▶ _Task brief_
Lines to return, exactly: from the line with "a fragment. -/" to the line with "(s.modCore (s.coreOf r)" in the entries below, both included.

Stored items
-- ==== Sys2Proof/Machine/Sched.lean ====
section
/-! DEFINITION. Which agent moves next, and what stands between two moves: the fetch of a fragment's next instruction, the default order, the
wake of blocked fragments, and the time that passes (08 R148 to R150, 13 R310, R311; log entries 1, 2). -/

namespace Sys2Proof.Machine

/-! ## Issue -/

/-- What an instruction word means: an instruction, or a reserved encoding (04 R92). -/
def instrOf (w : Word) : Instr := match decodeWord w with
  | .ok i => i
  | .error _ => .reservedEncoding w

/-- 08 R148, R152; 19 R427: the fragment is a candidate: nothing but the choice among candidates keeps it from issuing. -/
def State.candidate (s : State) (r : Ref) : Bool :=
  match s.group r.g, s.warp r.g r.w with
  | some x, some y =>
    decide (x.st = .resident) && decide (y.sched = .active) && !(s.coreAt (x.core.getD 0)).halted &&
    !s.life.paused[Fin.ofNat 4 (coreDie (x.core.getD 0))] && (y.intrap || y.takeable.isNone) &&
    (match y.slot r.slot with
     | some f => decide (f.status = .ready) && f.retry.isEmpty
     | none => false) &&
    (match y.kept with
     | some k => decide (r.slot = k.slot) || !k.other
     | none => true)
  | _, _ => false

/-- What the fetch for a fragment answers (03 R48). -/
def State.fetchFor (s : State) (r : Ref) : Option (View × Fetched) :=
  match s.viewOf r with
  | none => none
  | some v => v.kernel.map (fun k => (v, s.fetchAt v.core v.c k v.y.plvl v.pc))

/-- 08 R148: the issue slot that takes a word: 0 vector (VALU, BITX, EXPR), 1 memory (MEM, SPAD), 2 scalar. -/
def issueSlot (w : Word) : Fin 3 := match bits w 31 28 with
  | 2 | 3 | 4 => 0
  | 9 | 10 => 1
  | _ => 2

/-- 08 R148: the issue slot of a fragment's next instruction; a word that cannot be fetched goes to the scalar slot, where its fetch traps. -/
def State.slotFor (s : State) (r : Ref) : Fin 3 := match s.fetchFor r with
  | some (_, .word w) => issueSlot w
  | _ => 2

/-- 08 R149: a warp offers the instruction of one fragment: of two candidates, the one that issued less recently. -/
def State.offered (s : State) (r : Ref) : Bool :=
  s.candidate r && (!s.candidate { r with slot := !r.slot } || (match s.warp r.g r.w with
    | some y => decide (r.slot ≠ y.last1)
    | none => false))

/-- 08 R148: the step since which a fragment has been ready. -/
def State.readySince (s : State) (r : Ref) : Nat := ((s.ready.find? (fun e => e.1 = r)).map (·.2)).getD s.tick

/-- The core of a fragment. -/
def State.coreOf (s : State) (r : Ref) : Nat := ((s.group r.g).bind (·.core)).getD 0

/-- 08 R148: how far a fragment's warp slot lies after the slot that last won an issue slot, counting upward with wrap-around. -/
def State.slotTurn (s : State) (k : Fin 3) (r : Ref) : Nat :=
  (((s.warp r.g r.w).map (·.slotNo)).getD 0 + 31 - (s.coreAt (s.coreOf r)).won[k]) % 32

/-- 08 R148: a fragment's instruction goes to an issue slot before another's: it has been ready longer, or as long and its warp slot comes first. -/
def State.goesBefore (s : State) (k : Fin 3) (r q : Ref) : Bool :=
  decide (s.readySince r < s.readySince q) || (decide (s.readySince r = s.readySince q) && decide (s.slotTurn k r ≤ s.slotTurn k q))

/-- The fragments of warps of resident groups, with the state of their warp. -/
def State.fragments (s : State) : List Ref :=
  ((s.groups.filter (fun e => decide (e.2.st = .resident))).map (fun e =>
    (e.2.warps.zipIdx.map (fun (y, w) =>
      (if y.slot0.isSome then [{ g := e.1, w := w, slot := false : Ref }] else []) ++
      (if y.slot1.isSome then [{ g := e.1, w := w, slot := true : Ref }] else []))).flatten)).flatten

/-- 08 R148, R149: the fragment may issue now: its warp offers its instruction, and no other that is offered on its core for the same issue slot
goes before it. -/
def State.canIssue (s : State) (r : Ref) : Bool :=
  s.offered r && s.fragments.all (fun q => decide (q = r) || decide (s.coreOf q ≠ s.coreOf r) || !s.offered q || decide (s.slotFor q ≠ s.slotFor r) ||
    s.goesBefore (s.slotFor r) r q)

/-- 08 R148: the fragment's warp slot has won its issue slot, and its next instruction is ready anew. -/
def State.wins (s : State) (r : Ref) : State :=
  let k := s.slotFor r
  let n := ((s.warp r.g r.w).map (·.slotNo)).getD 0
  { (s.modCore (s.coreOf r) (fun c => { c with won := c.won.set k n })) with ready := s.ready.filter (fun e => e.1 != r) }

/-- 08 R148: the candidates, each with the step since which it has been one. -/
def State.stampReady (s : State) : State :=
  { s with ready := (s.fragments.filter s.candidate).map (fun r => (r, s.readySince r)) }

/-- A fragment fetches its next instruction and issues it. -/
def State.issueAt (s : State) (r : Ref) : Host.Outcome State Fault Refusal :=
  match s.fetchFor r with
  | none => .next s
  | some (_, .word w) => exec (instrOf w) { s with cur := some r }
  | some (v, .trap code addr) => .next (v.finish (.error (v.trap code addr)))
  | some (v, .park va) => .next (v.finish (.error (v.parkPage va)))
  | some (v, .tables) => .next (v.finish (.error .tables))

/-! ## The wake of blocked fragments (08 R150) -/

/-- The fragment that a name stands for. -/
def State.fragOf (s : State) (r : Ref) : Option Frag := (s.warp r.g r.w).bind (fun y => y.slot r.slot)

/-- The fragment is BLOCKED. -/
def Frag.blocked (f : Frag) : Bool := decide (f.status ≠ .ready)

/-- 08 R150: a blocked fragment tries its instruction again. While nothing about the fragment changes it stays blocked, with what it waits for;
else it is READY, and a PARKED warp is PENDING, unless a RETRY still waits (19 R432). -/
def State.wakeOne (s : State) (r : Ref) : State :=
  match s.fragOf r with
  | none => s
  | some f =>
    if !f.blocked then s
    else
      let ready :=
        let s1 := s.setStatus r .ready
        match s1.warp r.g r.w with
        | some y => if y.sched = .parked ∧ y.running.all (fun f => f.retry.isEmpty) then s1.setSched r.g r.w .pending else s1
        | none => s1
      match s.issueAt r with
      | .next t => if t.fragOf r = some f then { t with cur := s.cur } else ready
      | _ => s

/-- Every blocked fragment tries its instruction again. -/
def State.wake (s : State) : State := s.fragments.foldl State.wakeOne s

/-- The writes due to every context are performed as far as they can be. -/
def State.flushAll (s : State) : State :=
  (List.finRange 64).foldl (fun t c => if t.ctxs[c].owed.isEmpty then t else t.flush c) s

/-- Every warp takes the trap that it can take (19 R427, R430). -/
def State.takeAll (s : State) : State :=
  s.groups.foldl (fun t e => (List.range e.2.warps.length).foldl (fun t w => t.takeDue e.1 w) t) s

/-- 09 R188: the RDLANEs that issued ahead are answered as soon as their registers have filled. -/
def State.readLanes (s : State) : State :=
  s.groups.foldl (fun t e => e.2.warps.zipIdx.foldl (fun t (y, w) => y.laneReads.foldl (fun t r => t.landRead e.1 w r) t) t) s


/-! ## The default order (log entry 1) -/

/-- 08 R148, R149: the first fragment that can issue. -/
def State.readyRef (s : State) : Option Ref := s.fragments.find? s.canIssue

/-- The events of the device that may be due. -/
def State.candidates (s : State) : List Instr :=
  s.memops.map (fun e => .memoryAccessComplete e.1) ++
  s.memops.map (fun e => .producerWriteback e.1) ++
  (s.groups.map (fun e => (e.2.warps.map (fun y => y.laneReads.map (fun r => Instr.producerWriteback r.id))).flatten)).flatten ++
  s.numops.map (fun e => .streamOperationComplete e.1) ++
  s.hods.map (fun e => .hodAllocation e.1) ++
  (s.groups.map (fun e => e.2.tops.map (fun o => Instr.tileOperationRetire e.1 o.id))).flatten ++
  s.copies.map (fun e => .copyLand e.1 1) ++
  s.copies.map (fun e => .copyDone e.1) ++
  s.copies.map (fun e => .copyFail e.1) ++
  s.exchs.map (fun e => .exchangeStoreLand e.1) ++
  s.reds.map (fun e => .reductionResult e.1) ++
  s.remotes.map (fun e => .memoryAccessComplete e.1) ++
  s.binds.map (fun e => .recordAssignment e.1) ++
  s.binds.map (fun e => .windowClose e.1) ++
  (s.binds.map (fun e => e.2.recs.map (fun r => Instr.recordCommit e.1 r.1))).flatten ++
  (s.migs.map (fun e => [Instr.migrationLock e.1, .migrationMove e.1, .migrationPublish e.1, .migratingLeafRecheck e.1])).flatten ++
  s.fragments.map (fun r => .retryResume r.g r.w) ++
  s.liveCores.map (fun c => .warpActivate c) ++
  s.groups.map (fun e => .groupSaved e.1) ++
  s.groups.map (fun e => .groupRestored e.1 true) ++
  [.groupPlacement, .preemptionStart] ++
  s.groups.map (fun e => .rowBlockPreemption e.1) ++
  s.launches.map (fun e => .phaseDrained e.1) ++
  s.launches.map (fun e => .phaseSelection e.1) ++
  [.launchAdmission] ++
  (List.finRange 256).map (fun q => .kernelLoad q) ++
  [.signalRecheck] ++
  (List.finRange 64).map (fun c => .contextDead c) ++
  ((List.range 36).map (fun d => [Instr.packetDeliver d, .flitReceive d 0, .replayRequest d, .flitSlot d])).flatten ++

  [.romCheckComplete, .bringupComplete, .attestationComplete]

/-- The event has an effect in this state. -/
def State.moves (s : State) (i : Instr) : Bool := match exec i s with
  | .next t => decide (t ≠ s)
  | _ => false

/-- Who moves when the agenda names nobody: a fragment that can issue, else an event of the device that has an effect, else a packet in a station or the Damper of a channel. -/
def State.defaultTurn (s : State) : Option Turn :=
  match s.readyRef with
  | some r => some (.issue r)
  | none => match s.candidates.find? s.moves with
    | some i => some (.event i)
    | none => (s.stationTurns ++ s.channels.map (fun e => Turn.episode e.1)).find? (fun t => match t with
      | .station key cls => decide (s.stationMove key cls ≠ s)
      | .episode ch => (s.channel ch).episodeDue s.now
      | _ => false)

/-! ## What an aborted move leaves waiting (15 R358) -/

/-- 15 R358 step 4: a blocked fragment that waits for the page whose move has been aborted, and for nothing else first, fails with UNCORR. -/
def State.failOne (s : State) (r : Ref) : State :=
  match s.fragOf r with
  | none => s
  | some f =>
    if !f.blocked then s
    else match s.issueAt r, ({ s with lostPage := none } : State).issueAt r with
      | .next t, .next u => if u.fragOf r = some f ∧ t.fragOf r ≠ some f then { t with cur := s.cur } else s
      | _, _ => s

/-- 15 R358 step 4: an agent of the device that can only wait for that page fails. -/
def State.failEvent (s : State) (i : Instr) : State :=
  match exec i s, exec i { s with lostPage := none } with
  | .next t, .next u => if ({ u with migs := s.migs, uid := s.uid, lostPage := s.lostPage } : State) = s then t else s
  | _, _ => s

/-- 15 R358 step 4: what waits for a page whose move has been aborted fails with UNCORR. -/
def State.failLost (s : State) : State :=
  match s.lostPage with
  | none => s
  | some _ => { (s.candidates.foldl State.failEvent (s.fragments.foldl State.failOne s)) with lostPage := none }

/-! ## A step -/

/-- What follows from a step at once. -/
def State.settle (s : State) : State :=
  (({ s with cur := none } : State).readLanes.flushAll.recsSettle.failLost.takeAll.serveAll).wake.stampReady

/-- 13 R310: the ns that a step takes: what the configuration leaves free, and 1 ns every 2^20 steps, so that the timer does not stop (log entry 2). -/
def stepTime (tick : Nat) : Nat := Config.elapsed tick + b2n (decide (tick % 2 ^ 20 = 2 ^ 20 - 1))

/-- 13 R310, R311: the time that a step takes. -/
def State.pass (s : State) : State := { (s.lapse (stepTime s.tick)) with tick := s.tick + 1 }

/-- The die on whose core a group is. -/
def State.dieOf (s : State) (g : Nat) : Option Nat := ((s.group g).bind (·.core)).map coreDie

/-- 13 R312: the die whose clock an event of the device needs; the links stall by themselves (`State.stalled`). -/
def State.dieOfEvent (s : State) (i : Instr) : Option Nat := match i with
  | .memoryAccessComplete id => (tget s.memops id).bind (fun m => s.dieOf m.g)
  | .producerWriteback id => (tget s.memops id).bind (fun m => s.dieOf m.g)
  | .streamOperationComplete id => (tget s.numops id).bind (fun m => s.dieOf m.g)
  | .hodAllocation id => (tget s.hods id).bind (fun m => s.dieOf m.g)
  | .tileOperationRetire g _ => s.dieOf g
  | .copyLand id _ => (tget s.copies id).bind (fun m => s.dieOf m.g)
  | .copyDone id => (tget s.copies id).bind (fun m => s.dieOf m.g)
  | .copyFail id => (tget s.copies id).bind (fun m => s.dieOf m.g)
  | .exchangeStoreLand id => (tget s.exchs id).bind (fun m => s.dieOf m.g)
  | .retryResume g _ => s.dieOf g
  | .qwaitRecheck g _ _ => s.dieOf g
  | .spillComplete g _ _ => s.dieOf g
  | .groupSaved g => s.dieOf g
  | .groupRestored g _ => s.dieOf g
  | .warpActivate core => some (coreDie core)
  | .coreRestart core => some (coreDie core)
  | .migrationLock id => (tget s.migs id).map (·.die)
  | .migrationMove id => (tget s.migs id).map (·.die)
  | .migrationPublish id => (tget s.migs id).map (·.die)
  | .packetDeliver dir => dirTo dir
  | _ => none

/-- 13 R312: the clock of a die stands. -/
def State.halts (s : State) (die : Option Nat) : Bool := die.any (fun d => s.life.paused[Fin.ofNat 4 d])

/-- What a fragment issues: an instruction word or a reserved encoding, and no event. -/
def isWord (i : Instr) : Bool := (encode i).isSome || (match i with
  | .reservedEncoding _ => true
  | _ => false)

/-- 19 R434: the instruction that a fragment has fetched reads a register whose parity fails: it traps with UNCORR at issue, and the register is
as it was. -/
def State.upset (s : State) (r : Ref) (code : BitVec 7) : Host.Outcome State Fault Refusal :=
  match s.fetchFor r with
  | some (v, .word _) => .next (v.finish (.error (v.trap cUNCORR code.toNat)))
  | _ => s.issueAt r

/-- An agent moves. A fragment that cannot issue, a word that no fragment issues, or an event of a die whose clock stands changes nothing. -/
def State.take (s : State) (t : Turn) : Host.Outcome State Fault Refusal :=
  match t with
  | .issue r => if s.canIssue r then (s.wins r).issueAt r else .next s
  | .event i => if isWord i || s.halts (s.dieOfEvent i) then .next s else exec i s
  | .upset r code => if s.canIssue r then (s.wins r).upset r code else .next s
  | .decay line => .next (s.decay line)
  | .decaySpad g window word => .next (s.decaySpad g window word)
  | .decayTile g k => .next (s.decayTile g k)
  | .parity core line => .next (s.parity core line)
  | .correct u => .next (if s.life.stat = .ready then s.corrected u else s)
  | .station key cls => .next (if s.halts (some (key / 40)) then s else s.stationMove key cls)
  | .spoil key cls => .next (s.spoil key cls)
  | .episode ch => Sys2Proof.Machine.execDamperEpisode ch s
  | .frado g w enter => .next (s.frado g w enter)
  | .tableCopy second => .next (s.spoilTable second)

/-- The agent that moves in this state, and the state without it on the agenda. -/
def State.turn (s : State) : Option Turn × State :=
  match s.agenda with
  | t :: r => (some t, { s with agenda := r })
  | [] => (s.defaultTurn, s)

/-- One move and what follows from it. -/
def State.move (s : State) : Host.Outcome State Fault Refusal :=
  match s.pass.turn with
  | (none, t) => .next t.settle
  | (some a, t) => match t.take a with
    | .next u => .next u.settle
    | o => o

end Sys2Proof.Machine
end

▶ _Problem solution_
/-- The core of a fragment. -/
def State.coreOf (s : State) (r : Ref) : Nat := ((s.group r.g).bind (·.core)).getD 0

/-- 08 R148: how far a fragment's warp slot lies after the slot that last won an issue slot, counting upward with wrap-around. -/
def State.slotTurn (s : State) (k : Fin 3) (r : Ref) : Nat :=
  (((s.warp r.g r.w).map (·.slotNo)).getD 0 + 31 - (s.coreAt (s.coreOf r)).won[k]) % 32

/-- 08 R148: a fragment's instruction goes to an issue slot before another's: it has been ready longer, or as long and its warp slot comes first. -/
def State.goesBefore (s : State) (k : Fin 3) (r q : Ref) : Bool :=
  decide (s.readySince r < s.readySince q) || (decide (s.readySince r = s.readySince q) && decide (s.slotTurn k r ≤ s.slotTurn k q))

/-- The fragments of warps of resident groups, with the state of their warp. -/
def State.fragments (s : State) : List Ref :=
  ((s.groups.filter (fun e => decide (e.2.st = .resident))).map (fun e =>
    (e.2.warps.zipIdx.map (fun (y, w) =>
      (if y.slot0.isSome then [{ g := e.1, w := w, slot := false : Ref }] else []) ++
      (if y.slot1.isSome then [{ g := e.1, w := w, slot := true : Ref }] else []))).flatten)).flatten

/-- 08 R148, R149: the fragment may issue now: its warp offers its instruction, and no other that is offered on its core for the same issue slot
goes before it. -/
def State.canIssue (s : State) (r : Ref) : Bool :=
  s.offered r && s.fragments.all (fun q => decide (q = r) || decide (s.coreOf q ≠ s.coreOf r) || !s.offered q || decide (s.slotFor q ≠ s.slotFor r) ||
    s.goesBefore (s.slotFor r) r q)

/-- 08 R148: the fragment's warp slot has won its issue slot, and its next instruction is ready anew. -/
def State.wins (s : State) (r : Ref) : State :=
  let k := s.slotFor r
  let n := ((s.warp r.g r.w).map (·.slotNo)).getD 0
  { (s.modCore (s.coreOf r) (fun c => { c with won := c.won.set k n })) with ready := s.ready.filter (fun e => e.1 != r) }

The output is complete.